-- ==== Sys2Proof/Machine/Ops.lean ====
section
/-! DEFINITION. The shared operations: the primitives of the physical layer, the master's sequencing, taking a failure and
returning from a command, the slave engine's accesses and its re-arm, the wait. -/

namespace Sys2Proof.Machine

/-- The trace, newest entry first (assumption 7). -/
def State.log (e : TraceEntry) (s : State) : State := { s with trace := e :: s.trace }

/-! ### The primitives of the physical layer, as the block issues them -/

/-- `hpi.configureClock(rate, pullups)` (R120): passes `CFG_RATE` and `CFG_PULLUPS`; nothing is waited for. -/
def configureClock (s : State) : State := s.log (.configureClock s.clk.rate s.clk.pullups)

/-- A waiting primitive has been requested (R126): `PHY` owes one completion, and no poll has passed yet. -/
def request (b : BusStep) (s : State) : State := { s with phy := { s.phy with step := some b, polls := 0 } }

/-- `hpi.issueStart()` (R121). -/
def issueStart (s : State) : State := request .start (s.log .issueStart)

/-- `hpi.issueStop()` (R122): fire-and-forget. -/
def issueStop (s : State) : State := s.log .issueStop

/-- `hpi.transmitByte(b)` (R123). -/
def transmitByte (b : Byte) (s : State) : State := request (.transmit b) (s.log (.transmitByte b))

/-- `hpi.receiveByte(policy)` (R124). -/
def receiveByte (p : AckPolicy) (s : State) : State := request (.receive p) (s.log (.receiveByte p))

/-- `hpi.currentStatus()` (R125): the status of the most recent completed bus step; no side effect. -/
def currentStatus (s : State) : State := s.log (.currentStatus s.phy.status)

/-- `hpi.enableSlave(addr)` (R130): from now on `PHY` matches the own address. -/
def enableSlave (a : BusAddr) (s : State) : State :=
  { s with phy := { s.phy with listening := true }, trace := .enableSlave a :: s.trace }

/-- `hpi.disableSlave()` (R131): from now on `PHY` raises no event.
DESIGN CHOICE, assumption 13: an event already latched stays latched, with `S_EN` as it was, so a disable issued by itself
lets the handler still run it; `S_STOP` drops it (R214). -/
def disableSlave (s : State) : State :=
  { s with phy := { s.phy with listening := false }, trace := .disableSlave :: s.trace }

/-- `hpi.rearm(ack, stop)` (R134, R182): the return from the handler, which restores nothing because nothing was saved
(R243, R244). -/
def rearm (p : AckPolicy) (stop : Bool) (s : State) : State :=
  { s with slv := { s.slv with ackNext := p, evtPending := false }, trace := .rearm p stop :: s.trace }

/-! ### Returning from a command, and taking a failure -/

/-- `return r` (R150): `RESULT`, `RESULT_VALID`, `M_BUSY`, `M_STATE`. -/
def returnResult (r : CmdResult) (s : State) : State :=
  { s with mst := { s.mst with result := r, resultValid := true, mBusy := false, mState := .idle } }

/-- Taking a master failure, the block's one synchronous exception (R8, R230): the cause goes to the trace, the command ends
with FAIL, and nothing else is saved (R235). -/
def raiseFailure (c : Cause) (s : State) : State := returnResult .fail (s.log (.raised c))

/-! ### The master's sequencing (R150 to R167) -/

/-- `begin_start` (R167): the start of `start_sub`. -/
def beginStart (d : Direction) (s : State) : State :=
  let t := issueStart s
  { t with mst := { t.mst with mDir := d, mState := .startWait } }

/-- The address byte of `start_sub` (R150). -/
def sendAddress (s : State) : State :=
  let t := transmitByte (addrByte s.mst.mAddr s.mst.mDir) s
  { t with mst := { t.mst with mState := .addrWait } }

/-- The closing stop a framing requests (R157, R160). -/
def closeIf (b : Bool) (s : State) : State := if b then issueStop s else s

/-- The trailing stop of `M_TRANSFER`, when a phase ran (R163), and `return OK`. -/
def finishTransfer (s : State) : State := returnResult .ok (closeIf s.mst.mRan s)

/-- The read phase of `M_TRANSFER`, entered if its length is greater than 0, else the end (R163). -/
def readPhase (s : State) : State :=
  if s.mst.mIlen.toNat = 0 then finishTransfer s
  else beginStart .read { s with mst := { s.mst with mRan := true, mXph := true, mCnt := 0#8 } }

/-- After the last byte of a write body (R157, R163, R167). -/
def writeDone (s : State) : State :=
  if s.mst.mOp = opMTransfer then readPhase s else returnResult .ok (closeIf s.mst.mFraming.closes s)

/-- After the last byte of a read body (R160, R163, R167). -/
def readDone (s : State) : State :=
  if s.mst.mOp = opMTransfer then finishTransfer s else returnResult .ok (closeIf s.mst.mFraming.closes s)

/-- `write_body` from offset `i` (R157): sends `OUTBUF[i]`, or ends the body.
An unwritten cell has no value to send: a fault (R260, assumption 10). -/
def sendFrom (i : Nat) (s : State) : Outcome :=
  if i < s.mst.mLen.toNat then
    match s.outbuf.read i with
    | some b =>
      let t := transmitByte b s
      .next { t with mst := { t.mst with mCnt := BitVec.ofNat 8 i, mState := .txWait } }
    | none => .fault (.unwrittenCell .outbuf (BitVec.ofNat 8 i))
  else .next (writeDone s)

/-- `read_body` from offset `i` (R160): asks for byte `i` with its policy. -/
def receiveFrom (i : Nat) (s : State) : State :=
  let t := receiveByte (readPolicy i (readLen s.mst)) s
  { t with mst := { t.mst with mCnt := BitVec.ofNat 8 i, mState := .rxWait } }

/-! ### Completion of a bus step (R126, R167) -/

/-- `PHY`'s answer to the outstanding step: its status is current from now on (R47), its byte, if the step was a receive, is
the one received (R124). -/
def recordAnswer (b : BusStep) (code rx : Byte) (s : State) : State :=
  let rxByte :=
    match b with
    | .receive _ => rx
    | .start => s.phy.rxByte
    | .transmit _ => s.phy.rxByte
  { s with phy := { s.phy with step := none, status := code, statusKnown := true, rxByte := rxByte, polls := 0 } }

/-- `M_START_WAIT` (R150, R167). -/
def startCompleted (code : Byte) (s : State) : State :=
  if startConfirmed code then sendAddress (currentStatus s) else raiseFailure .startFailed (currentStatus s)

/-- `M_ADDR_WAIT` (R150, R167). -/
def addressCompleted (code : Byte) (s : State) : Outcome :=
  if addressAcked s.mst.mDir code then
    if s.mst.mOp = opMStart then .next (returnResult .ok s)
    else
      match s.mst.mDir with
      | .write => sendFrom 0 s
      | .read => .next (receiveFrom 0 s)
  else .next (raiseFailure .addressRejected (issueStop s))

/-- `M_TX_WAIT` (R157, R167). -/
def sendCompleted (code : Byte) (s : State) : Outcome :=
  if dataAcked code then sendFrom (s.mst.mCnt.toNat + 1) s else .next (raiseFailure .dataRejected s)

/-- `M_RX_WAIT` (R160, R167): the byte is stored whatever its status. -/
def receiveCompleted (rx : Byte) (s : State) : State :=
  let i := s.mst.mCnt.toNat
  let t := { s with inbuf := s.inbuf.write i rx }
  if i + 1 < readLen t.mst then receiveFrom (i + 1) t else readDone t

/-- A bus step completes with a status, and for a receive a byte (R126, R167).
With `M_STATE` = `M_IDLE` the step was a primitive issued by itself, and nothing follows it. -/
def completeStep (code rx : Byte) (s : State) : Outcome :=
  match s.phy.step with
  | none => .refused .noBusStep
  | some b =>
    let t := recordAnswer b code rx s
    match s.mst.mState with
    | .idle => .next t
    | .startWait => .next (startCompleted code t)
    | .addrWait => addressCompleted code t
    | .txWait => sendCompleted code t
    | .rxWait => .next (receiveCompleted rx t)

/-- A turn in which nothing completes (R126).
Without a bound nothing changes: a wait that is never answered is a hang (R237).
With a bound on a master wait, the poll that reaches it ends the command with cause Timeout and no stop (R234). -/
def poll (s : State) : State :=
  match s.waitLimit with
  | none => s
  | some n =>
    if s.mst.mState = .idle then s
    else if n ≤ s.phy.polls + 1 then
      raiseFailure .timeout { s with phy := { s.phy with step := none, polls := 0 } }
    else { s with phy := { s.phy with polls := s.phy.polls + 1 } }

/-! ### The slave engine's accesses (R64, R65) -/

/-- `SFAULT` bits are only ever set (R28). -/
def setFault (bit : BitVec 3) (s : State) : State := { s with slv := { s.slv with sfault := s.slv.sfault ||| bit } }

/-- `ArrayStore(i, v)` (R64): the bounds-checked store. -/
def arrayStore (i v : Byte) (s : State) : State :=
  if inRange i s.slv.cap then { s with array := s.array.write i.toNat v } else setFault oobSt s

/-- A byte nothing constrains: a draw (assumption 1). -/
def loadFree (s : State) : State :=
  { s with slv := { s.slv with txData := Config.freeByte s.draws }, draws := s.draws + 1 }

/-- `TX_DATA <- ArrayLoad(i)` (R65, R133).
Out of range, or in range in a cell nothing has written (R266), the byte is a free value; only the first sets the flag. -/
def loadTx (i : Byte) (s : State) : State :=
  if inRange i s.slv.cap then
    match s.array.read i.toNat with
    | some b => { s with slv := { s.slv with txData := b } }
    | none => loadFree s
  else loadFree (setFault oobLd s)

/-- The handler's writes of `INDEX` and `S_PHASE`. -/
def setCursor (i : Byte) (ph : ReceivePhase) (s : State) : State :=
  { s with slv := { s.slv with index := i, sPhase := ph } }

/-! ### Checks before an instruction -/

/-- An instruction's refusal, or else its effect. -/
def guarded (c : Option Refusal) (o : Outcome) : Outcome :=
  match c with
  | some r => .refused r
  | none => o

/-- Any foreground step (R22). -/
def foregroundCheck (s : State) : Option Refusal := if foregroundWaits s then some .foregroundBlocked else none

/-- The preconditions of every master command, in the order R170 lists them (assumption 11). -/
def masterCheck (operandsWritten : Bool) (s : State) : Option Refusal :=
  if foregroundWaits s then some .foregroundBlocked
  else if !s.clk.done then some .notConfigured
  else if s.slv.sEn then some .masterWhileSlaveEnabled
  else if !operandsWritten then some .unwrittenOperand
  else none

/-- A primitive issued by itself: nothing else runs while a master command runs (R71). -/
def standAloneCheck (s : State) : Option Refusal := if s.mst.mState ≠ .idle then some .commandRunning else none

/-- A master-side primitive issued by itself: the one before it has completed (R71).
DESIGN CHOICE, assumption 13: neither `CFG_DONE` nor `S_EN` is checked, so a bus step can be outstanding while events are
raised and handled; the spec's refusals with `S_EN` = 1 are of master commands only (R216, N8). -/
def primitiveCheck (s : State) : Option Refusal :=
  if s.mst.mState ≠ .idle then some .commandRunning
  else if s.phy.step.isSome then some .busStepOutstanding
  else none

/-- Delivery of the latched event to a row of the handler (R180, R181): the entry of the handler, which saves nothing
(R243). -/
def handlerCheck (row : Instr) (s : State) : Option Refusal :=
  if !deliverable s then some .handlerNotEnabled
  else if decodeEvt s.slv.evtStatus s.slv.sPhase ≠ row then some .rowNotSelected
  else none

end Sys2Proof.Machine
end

- **Requirement**: State the number of lines above that include "issueStart", and nothing further.

- **Answer space**: 3